A tensão nas corridas de Fórmula 1 pode ser sentida a milhas de distância, e a recente decisão de Toto Wolff, chefe da Mercedes, traz à tona essa dinâmica. Durante o Grande Prêmio da Bélgica, ele decidiu banir George Russell e Kimi Antonelli de uma prática que poderia comprometer a vitória da equipe. Wolff queria evitar que a equipe se distraísse com disputas internas, especialmente com a ameaça constante da Ferrari e de Max Verstappen.
Após a corrida em Spa-Francorchamps, Wolff falou sobre a importância de ter uma estratégia clara em relação às ordens de equipe. Apesar de Russell ter abandonado a corrida logo no primeiro giro, o foco estava em garantir que os pilotos não se atrapalhassem mutuamente. Isso se tornou uma preocupação ainda maior após o Grande Prêmio da Catalunha, onde Russell e Antonelli perderam tempo lutando entre si, permitindo que Lewis Hamilton se aproximasse.
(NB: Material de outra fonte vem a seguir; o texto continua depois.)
-- ==== Sys2Proof/Proofs/LzwRoundTrip.lean ====
section
/-! PROOF. The round trip of the LZW entry points with its limits (R141): the packed bits of the codes are read back
whole, or, when they are aligned and not padded, without their last 1 to 8, so that the last of the 12-bit codes is
cut. -/

namespace Sys2Proof.Machine

variable {codes : List Nat}

/-- A close that puts nothing costs an aligned sequence at most its last byte (R38). -/
theorem length_le_validBits_packBits {bits : List Bool} (h : bits.length % 8 = 0) (hne : bits ≠ []) :
    bits.length ≤ (validBits (packBits false bits)).length + 8 := by
  obtain ⟨w, c, hpack, hbits⟩ := packBits_false_of_aligned h hne
  rw [hpack, validBits_append_singleton, hbits, List.length_append, List.length_append, byteBits_length]
  omega

/-- An even number of codes fills whole bytes, and an odd number does not. -/
theorem codesBits_length_mod_eight (codes : List Nat) : (codesBits codes).length % 8 = 4 * (codes.length % 2) := by
  rw [codesBits_length]
  omega

/-- Codes that are not aligned, or are padded in any case, or are none, are read back whole. -/
theorem packBits_codesBits_readBack {pad : Bool} (h : codes.length % 2 = 1 ∨ codes = [] ∨ pad = true) :
    validBits (packBits pad (codesBits codes)) = codesBits codes ∧
      endsCorrupt (packBits pad (codesBits codes)) = false := by
  rcases h with hodd | rfl | hpad
  · exact packBits_readBack (.inl (by rw [codesBits_length_mod_eight, hodd]; decide))
  · cases pad <;> decide
  · exact packBits_readBack (.inr hpad)

/-- Of an even, positive number of codes the last one is read back with 4 to 11 of its bits. -/
theorem packBits_codesBits_cut (heven : codes.length % 2 = 0) (hne : codes ≠ []) :
    ∃ front last left, codes = front ++ [last] ∧
      validBits (packBits false (codesBits codes)) = codesBits front ++ left ∧ 4 ≤ left.length ∧ left.length < 12 := by
  obtain ⟨front, last, rfl⟩ := (List.eq_nil_or_concat' codes).resolve_left hne
  have haligned : (codesBits (front ++ [last])).length % 8 = 0 := by rw [codesBits_length_mod_eight, heven]
  have hlength := codesBits_length (front ++ [last])
  have hfront := codesBits_length front
  rw [List.length_append, List.length_singleton] at hlength
  have hbits : codesBits (front ++ [last]) ≠ [] := List.length_pos_iff.mp (by omega)
  obtain ⟨hprefix, hlt⟩ := validBits_packBits_cut haligned hbits
  have hle := length_le_validBits_packBits haligned hbits
  have hfrontPrefix : codesBits front <+: codesBits (front ++ [last]) := by
    rw [codesBits_append]
    exact List.prefix_append _ _
  obtain ⟨left, hleft⟩ := List.prefix_of_prefix_length_le hfrontPrefix hprefix (by omega)
  have hleftLength := congrArg List.length hleft
  rw [List.length_append] at hleftLength
  exact ⟨front, last, left, rfl, hleft.symm, by omega, by omega⟩

/-- Settles O60: the sink holds the packed bits of the source's codes, which decode to the source; read back whole they
give it again, and read back without the end of the last code they end in the fault of a code cut off. -/
theorem lzwRoundTrip : Obligations.LzwRoundTrip := by
  refine ⟨fun s hs hbr hbw hn => ?_, by decide +kernel⟩
  obtain ⟨codes, hcodes⟩ := exists_lzwCodes (dict := seedDictionary) (buf := []) (bytes := s.mem.srcData)
    singleton_mem_seedDictionary (.inl rfl)
  have hcap := lzwCodes_lt (by rw [seedDictionary_length]; decide) hcodes
  have hdecodes := decodes_lzwCodes_seedDictionary hcodes
  obtain ⟨t, hx, hsnk⟩ := exec_lzwCompress_ok hs hbr hbw hn hcodes
  refine ⟨t, codes, hx, hcodes, hsnk, codesBits_length codes, fun heven hne hpad _ => ?_,
    fun u hu hubr hubw hun hsrc => ?_⟩
  · obtain ⟨front, last, left, -, hback, hfour, htwelve⟩ := packBits_codesBits_cut heven hne
    rw [hsnk, hpad, hback, List.length_append, codesBits_length, Nat.mul_add_mod, Nat.mod_eq_of_lt htwelve]
    exact hfour
  · rw [← hsrc] at hsnk ⊢
    by_cases hwhole : codes.length % 2 = 1 ∨ codes = [] ∨ s.params.padOnAligned = true
    · obtain ⟨hbits, hcorrupt⟩ := packBits_codesBits_readBack hwhole
      rw [← hsnk] at hbits hcorrupt
      obtain ⟨v, hxv, hv⟩ := exec_lzwDecompress_ok hu hubr hubw hun hcap hdecodes hbits hcorrupt
      refine ⟨v, hxv, fun _ => hv, fun heven hne hpad => ?_⟩
      simp [heven, hne, hpad] at hwhole
    · obtain ⟨hodd, hne, hpad⟩ : codes.length % 2 ≠ 1 ∧ codes ≠ [] ∧ s.params.padOnAligned = false := by
        simpa [not_or] using hwhole
      rw [hpad] at hsnk
      obtain ⟨front, last, left, rfl, hback, hfour, htwelve⟩ := packBits_codesBits_cut (by omega) hne
      rw [← hsnk] at hback
      obtain ⟨out, hfront⟩ := hdecodes.front
      obtain ⟨v, hxv, hv⟩ := exec_lzwDecompress_cut hu hubr hubw hun (fun c hc => hcap c (List.mem_append_left _ hc))
        hfront hback (List.length_pos_iff.mp (by omega)) htwelve
      exact ⟨v, hxv, fun h => absurd h hwhole, fun _ _ _ => hv⟩

end Sys2Proof.Machine
end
Um ponto interessante é que Antonelli, que já havia conquistado seu sexto título da temporada nas Ardenas, poderia ter vencido em Barcelona se não tivesse se envolvido em uma disputa com Russell. Wolff mencionou que, sem o problema de confiabilidade que fez Antonelli abandonar a corrida, a vitória seria quase certa. “Depois da experiência em Barcelona, nossa missão para a Bélgica foi não perder tempo um com o outro”, explicou Wolff. Ele enfatizou que o objetivo era evitar “yo-yoing”, uma prática onde os pilotos ficam trocando posições, o que pode abrir espaço para rivais se aproveitarem da situação.
Embora tenha estabelecido essas diretrizes, Wolff deixou claro que a Mercedes não iria retirar uma vitória de um piloto em favor do outro. A ideia é que, mesmo que a matemática do campeonato beneficiasse a equipe ao fazer isso, o espírito da competição e a busca pela vitória devem prevalecer. “Desde Barcelona, sempre vamos priorizar a vitória na corrida. Se isso significar que Kimi ou George estão à frente, é o que faremos”, completou.
Essa abordagem mostra como a Mercedes está lidando com a intensa rivalidade entre seus pilotos, ao mesmo tempo em que busca um equilíbrio para conquistar o campeonato de construtores, tão importante quanto o de pilotos. É um jogo de estratégia onde cada movimento conta e a harmonia dentro da equipe pode ser a chave para o sucesso.